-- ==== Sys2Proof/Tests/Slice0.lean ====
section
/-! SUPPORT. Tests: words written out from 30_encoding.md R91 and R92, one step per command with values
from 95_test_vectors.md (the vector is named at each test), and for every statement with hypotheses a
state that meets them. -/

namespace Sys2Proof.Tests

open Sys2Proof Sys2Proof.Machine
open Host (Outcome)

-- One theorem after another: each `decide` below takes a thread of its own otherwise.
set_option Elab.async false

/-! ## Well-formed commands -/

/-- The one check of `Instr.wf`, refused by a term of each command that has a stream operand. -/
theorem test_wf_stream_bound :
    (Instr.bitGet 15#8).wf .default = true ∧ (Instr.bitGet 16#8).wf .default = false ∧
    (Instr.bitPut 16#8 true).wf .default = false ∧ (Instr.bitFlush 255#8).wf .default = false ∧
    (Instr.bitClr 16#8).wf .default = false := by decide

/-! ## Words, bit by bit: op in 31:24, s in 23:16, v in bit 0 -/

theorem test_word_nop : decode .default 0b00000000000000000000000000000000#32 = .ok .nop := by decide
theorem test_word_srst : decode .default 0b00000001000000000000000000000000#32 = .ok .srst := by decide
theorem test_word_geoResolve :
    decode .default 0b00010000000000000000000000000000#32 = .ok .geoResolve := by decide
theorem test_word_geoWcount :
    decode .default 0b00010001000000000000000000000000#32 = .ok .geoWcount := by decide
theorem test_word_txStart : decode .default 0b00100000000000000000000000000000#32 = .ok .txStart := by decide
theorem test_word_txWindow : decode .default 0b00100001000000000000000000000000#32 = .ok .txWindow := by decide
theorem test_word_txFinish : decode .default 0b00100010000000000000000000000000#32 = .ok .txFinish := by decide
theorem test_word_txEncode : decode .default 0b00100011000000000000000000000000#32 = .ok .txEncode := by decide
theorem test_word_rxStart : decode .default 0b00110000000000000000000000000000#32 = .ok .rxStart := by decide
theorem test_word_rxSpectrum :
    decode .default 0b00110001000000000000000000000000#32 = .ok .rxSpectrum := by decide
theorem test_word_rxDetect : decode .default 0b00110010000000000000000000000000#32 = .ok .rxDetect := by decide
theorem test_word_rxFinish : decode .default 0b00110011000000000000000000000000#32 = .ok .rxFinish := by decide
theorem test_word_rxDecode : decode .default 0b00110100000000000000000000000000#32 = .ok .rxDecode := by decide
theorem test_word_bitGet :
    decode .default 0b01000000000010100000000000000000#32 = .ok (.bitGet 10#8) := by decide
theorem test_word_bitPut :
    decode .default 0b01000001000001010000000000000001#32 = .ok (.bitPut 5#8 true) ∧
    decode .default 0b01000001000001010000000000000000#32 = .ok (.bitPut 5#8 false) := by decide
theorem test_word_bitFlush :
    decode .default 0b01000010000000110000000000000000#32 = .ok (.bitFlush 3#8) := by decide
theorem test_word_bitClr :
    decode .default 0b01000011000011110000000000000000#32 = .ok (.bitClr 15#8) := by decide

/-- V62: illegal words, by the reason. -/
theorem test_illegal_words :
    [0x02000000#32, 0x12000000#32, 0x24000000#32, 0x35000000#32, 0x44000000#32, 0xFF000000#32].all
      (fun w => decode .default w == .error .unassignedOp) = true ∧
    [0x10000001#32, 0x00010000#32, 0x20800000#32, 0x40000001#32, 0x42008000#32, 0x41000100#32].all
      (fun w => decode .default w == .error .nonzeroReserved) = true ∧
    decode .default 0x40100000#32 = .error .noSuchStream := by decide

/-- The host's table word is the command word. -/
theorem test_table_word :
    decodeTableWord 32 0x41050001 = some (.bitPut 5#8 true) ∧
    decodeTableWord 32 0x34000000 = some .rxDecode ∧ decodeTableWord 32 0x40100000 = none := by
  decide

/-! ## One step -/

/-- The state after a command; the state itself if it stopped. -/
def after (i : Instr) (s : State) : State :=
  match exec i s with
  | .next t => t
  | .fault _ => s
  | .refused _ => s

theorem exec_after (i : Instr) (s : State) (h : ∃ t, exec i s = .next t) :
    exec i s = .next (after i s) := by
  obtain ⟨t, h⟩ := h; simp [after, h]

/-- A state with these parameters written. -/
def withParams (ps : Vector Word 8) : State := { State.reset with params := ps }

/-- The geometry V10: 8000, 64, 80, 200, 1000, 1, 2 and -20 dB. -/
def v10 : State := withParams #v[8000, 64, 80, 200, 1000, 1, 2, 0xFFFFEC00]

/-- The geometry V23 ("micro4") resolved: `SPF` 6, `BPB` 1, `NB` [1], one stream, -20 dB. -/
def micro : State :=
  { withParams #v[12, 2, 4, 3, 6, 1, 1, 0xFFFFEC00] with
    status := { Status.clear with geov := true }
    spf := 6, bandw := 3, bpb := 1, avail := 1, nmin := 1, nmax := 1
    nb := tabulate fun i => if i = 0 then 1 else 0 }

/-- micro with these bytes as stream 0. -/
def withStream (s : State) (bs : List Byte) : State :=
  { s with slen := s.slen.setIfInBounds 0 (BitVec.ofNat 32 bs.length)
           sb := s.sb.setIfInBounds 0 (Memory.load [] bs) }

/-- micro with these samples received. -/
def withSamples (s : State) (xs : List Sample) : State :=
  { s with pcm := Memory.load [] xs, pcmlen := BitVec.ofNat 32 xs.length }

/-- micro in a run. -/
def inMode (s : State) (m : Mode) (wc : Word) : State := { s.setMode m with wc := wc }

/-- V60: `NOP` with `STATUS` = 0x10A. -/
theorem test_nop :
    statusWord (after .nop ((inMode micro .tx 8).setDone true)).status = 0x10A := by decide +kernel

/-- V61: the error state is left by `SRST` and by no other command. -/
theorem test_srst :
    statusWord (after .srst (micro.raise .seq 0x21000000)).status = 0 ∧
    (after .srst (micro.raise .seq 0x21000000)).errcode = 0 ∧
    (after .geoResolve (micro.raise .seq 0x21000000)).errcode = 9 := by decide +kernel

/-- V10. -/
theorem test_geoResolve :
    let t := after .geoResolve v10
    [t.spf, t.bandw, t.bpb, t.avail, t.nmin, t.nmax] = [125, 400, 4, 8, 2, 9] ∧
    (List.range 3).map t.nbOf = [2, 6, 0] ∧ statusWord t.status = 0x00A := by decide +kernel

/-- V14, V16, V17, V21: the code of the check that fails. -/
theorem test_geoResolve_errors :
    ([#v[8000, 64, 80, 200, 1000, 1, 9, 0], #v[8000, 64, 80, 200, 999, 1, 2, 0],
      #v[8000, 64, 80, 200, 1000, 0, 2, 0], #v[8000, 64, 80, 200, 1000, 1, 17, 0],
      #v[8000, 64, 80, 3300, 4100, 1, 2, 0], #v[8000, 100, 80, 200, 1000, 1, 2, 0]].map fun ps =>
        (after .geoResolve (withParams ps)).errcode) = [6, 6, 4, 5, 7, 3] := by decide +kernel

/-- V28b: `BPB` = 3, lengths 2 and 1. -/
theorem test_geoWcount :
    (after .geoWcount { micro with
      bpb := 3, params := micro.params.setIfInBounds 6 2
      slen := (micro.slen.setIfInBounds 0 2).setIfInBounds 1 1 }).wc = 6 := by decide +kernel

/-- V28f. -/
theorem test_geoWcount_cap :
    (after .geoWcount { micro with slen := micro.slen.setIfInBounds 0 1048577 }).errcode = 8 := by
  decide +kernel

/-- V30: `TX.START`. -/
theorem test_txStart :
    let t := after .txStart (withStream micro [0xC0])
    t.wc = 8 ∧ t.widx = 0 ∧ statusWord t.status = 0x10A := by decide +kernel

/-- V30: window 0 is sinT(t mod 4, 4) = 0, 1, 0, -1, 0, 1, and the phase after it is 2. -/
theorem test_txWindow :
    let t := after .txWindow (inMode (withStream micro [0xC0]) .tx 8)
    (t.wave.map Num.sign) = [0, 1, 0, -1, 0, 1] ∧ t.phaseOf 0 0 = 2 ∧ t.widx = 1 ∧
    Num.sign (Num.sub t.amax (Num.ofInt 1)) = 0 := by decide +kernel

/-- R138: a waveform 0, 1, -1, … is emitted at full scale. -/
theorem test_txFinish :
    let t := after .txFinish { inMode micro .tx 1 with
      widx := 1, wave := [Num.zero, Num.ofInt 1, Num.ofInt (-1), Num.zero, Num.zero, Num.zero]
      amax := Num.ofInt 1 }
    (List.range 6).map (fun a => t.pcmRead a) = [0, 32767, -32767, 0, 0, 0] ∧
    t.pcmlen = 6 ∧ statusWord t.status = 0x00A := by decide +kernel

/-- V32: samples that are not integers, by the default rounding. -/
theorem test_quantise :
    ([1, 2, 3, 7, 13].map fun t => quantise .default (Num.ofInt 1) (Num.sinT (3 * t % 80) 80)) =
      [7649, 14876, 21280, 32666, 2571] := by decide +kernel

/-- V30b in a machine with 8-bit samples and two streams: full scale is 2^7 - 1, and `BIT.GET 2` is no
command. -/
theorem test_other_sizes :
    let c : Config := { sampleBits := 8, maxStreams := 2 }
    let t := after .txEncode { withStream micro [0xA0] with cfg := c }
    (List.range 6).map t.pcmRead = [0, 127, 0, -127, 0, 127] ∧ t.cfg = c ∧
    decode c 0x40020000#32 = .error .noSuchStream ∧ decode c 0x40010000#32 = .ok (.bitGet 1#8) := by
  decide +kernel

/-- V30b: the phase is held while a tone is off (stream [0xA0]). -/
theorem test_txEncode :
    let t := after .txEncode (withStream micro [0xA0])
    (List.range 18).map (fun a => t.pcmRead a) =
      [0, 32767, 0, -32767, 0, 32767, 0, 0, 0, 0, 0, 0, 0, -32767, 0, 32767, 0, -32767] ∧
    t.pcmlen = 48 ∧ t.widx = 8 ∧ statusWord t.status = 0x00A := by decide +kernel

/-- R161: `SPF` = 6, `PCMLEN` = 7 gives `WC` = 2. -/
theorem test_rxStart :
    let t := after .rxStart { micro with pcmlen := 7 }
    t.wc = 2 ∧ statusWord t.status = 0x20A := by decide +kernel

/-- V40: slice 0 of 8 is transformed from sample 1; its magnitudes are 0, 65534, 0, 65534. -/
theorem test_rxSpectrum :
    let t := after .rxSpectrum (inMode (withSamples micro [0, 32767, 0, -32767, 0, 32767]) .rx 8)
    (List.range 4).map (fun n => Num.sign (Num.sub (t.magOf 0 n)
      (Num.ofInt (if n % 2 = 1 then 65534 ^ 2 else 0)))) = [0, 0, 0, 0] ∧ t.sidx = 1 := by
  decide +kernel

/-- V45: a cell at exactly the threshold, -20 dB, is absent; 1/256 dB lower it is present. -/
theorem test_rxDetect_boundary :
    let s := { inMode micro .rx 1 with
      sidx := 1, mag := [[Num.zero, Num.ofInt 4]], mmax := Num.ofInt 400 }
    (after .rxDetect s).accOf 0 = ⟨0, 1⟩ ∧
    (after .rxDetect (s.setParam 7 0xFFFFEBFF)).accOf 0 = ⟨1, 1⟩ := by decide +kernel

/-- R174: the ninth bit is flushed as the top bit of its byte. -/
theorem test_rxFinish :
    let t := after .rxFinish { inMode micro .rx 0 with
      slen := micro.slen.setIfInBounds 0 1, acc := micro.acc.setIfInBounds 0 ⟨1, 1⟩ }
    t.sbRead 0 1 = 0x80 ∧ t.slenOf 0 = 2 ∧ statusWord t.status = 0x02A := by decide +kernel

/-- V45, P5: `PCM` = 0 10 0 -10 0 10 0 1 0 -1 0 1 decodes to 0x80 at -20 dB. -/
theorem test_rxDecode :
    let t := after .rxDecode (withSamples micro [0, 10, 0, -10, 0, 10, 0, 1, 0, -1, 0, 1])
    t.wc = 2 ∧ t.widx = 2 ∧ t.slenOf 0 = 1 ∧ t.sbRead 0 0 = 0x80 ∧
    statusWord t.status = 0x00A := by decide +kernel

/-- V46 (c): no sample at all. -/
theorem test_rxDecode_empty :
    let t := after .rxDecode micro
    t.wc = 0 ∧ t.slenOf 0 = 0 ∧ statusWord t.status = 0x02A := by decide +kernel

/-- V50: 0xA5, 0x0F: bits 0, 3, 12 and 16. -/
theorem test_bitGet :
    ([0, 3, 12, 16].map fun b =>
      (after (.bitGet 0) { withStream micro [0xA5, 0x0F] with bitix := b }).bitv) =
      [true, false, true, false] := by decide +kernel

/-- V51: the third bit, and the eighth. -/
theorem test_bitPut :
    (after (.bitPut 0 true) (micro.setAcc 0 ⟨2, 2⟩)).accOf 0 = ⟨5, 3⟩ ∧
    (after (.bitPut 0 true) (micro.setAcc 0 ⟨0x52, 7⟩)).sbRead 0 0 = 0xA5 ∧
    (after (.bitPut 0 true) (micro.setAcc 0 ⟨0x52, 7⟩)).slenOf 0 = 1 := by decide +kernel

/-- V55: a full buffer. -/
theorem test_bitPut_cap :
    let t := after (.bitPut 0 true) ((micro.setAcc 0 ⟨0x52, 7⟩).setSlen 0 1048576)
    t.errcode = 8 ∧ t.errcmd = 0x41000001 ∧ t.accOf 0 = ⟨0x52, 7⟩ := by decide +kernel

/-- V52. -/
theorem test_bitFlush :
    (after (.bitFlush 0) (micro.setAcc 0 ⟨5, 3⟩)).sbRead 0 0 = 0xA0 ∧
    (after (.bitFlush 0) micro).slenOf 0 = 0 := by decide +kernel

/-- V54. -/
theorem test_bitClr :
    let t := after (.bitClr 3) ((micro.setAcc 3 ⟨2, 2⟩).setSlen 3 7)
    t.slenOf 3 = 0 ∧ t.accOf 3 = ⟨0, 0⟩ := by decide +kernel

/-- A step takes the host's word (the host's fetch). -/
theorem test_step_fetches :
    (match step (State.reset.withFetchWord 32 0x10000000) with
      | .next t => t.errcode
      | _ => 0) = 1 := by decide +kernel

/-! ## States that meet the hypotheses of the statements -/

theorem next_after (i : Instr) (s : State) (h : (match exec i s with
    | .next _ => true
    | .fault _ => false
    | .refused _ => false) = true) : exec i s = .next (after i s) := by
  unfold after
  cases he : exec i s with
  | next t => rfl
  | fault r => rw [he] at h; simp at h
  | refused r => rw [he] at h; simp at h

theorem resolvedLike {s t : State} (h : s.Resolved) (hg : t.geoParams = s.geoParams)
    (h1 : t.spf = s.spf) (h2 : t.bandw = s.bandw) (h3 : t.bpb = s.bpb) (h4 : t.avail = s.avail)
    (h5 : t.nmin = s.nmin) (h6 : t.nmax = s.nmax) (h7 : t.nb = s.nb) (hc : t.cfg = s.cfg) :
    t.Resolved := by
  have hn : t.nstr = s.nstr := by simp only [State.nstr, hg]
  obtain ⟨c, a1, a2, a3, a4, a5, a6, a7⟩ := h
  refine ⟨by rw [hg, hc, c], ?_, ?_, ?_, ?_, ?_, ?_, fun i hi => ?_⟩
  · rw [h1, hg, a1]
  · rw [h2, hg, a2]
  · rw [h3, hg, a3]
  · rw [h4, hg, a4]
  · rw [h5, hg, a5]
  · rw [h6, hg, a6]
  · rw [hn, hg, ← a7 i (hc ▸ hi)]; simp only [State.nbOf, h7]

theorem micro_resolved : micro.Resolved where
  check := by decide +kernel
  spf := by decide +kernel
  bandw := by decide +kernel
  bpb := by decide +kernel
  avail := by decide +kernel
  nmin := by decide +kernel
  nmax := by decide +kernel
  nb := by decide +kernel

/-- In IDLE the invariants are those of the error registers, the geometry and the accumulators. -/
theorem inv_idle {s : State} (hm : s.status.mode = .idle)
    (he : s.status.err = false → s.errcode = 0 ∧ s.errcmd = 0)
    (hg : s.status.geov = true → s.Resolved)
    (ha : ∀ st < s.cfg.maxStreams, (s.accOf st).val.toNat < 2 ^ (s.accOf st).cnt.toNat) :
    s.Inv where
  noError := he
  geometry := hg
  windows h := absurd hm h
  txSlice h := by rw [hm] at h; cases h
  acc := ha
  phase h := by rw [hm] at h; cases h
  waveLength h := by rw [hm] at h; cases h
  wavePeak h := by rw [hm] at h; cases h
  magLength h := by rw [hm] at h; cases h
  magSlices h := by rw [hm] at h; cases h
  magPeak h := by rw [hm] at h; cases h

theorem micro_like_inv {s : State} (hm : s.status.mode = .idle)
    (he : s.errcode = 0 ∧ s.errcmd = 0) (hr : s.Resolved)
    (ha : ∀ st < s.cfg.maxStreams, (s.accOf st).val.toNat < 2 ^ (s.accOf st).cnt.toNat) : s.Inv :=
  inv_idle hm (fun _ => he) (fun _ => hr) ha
◆ ◆ ◆
*ACTIVITY*
Copy back the listing above exactly, but only from the line with "stream, -20 dB. -/" through the line with "def withSamples (s", both ends included.

*SOLUTION*
/-- The geometry V23 ("micro4") resolved: `SPF` 6, `BPB` 1, `NB` [1], one stream, -20 dB. -/
def micro : State :=
  { withParams #v[12, 2, 4, 3, 6, 1, 1, 0xFFFFEC00] with
    status := { Status.clear with geov := true }
    spf := 6, bandw := 3, bpb := 1, avail := 1, nmin := 1, nmax := 1
    nb := tabulate fun i => if i = 0 then 1 else 0 }

/-- micro with these bytes as stream 0. -/
def withStream (s : State) (bs : List Byte) : State :=
  { s with slen := s.slen.setIfInBounds 0 (BitVec.ofNat 32 bs.length)
           sb := s.sb.setIfInBounds 0 (Memory.load [] bs) }

/-- micro with these samples received. -/
def withSamples (s : State) (xs : List Sample) : State :=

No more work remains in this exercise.